■ **WHAT YOU ARE ASKED TO DO**:
Using the entries below, output each line exactly from the first through the one that contains "freed (R349). -/".
[[ SOURCE DATA, beginning ]]
/-! ## The switch's checks (R331) -/

/-- The current version of a handle in the switch: the last boundary's, else the binding's at the lowest die that has one. -/
def State.switchVersion (s : State) (c : BitVec 3) (h : BitVec 16) : Word :=
  match Tab.get none s.switch.version h.toNat with
  | some v => v
  | none => ((List.range 24).findSome? fun d => (s.binding c.toNat d h).map bindVersion).getD 0

/-- What the fabric manager has told the switch of a handle. -/
def State.bound (s : State) (h : BitVec 16) : Option SwBind := Tab.get none s.switch.bound h.toNat

/-- The fabric manager binds a handle at the switch (R331): no sequence of it is recorded as freed (R349). -/
def State.bindHandle (s : State) (h : BitVec 16) (b : SwBind) : State :=
  { s with switch := { s.switch with freed := Tab.set none s.switch.freed h.toNat none, bound := Tab.set none s.switch.bound h.toNat (some b) } }

/-- Whether the port that sent a packet is a member of its handle, or a candidate in an agreement round (R331, R350): as the fabric
manager's binding has it, else a port of the package that has a binding of it. -/
def State.fromMember (s : State) (p : Packet) : Bool :=
  match p.srcDie with
  | none => p.src != 0x1FFF || p.kind == pkAgree
  | some d => match s.bound p.handle with
    | some b => b.members.contains d || (p.kind == pkAgree && b.candidates.contains d)
    | none => (s.binding p.ctx.toNat d p.handle).isSome && (p.src != 0x1FFF || p.kind == pkAgree)

/-- A contribution as the switch counts it: a port that the binding has for a candidate joins, whatever rank it gives itself, and a
member that gives none follows those that do. DESIGN CHOICE (log entry 68): the binding gives the switch no ranks. -/
def State.asBound (s : State) (p : Packet) : Packet :=
  match p.srcDie, s.bound p.handle with
  | some d, some b => if !b.members.contains d then { p with src := 0x1FFF }
    else if p.src == 0x1FFF then { p with src := 0x1000 + d } else p
  | _, _ => p

/-- Why the switch drops a packet: 1 its source is no member, 2 its version is not the current one; not an abort packet of
its own. -/
def State.dropCause (s : State) (p : Packet) : Option Byte :=
  if p.kind == pkAbort && p.srcDie.isNone then none
  else if !s.fromMember p then some 1
  else if p.version != s.switchVersion p.ctx p.handle then some 2
  else none

/-- Remove a packet from the fabric. -/
def State.dropPacket (s : State) (n : Nat) : State := { s with fabric := s.fabric.eraseIdx n }

/-- SWITCH_PACKET_DROP of packet n. -/
def execSwitchPacketDrop (s : State) : Host.Outcome State Fault Refusal :=
  match s.fabric[s.arg.n]? with
  | none => .next s
  | some p => match s.dropCause p with
    | none => .next s
    | some sub =>
      let s := s.dropPacket s.arg.n
      let f := { Flt.of 0x2A sub (p.handle.setWidth 64) with info1 := p.version.setWidth 64 }
      match p.srcDie, s.call? p.call with
      | some _, some k => .next ((s.logFault k.who f).endCall k.id 5 0 0 0)
      | some d, none => .next (s.logFault (s.handleWho p.ctx d p.handle) f)
      | none, _ => .next s
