-- ==== Sys2Proof/Machine/Float.lean ====
section
/-!
DEFINITION. FP32 instructions of sq (R167 to R169).
-/

namespace Sys2Proof.Machine

/-- The noise of a scalar operation that rounds under SR (R74, R167): its bundle, LIDXI, its task. DESIGN CHOICE (log entry 139): c0
of an operation that a controller fetches from a stream is the low 32 bits of its address. -/
def State.scalarNoise (s : State) : Nat :=
  let x := s.me
  let ix : Word := match s.cur.op.loops with | l :: _ => l.index | [] => 0
  let task : Word := match x.task with | some t => t.index | none => 0xFFFFFFFF
  if x.spr.rm == 5 then noise x.spr.srseed (s.cur.op.addr.setWidth 32) ix task 0x80000000 else 0

/-- An FP32 result: zero-extended into the destination, flags ORed as it lands. -/
def State.floatOut (s : State) (lat : Nat) (d : BitVec 5) (r : Res) : State :=
  s.scalarOut lat d (BitVec.ofNat 64 (r.1 % 2 ^ 32)) r.2

/-- RM as sampled at issue. -/
def State.rm (s : State) : BitVec 3 := s.me.spr.rm

/-- FADD. -/
def execFadd (d a b : BitVec 5) (s : State) : Host.Outcome State Fault Refusal :=
  .next (s.floatOut 4 d (addF s.rm s.scalarNoise (s.rf a) (s.rf b)))

/-- FSUB. -/
def execFsub (d a b : BitVec 5) (s : State) : Host.Outcome State Fault Refusal :=
  .next (s.floatOut 4 d (subF s.rm s.scalarNoise (s.rf a) (s.rf b)))

/-- FMUL. -/
def execFmul (d a b : BitVec 5) (s : State) : Host.Outcome State Fault Refusal :=
  .next (s.floatOut 5 d (mulF s.rm s.scalarNoise (s.rf a) (s.rf b)))

/-- FFMA. -/
def execFfma (d a b c : BitVec 5) (s : State) : Host.Outcome State Fault Refusal :=
  .next (s.floatOut 5 d (fmaF s.rm s.scalarNoise (s.rf a) (s.rf b) (s.rf c)))

/-- FMIN. -/
def execFmin (d a b : BitVec 5) (s : State) : Host.Outcome State Fault Refusal :=
  let r := minmaxF false (s.rf a) (s.rf b)
  .next (s.floatOut 2 d (bits32 r.1, r.2))

/-- FMAX. -/
def execFmax (d a b : BitVec 5) (s : State) : Host.Outcome State Fault Refusal :=
  let r := minmaxF true (s.rf a) (s.rf b)
  .next (s.floatOut 2 d (bits32 r.1, r.2))

/-- The compare of FCMP's code: EQ NE LT LE UN (R168). -/
def fcmpCode (c : BitVec 3) : Nat := if c == 4 then 6 else c.toNat

/-- FCMP. -/
def execFcmp (c : BitVec 3) (g : BitVec 2) (a b : BitVec 5) (s : State) : Host.Outcome State Fault Refusal :=
  let r := cmpF (fcmpCode c) (s.rf a) (s.rf b)
  .next (s.guardOut 2 g r.1 r.2)

/-- FCVT's conversions by CV (R168): the 64 bits written and the flags. -/
def convert (v : BitVec 5) (rm : BitVec 3) (n : Nat) (a : BitVec 64) : BitVec 64 × Flags :=
  let f := decodeF fp32 (a.toNat % 2 ^ 32)
  let out := fun (r : Res) => (BitVec.ofNat 64 r.1, r.2)
  let int := fun (r : Int × Flags) => (BitVec.ofInt 64 r.1, r.2)
  let widen := fun (m : Fmt) (w : Nat) => out (roundF fp32 0 0 (decodeF m (a.toNat % 2 ^ w)))
  match v.toNat with
  | 0x01 => int (toInt rm n (-2 ^ 31) (2 ^ 31 - 1) f)
  | 0x02 => int (toInt rm n 0 (2 ^ 32 - 1) f)
  | 0x03 => int (toInt rm n (-2 ^ 63) (2 ^ 63 - 1) f)
  | 0x04 => out (roundF fp32 rm n (ofInt (a.setWidth 32).toInt))
  | 0x05 => out (roundF fp32 rm n (ofInt (a.setWidth 32).toNat))
  | 0x06 => out (roundF fp32 rm n (ofInt a.toInt))
  | 0x07 => out (roundF bf16 rm n f)
  | 0x08 => out (roundF fp16 rm n f)
  | 0x09 => widen bf16 16
  | 0x0A => widen fp16 16
  | 0x0B => out (roundF e4m3 rm n f)
  | 0x0C => out (roundF e5m2 rm n f)
  | 0x0D => widen e4m3 8
  | _ => widen e5m2 8

/-- FCVT. -/
def execFcvt (d a v : BitVec 5) (s : State) : Host.Outcome State Fault Refusal :=
  let r := convert v s.rm s.scalarNoise (s.rs a)
  .next (s.scalarOut 3 d r.1 r.2)

/-- FRCP. -/
def execFrcp (d a : BitVec 5) (s : State) : Host.Outcome State Fault Refusal :=
  .next (s.floatOut 8 d (rcpF s.rm s.scalarNoise (s.rf a)))

/-- FRSQ. -/
def execFrsq (d a : BitVec 5) (s : State) : Host.Outcome State Fault Refusal :=
  .next (s.floatOut 8 d (rsqF s.rm s.scalarNoise (s.rf a)))

/-- FEXP2. -/
def execFexp2 (d a : BitVec 5) (s : State) : Host.Outcome State Fault Refusal :=
  .next (s.floatOut 10 d (exp2F (s.rf a)))

/-- FLOG2. -/
def execFlog2 (d a : BitVec 5) (s : State) : Host.Outcome State Fault Refusal :=
  .next (s.floatOut 10 d (log2F (s.rf a)))

end Sys2Proof.Machine
end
[[ SOURCE DATA, end ]]
■ **TASK ANSWER**:
/-! ## The switch's checks (R331) -/

/-- The current version of a handle in the switch: the last boundary's, else the binding's at the lowest die that has one. -/
def State.switchVersion (s : State) (c : BitVec 3) (h : BitVec 16) : Word :=
  match Tab.get none s.switch.version h.toNat with
  | some v => v
  | none => ((List.range 24).findSome? fun d => (s.binding c.toNat d h).map bindVersion).getD 0

/-- What the fabric manager has told the switch of a handle. -/
def State.bound (s : State) (h : BitVec 16) : Option SwBind := Tab.get none s.switch.bound h.toNat

/-- The fabric manager binds a handle at the switch (R331): no sequence of it is recorded as freed (R349). -/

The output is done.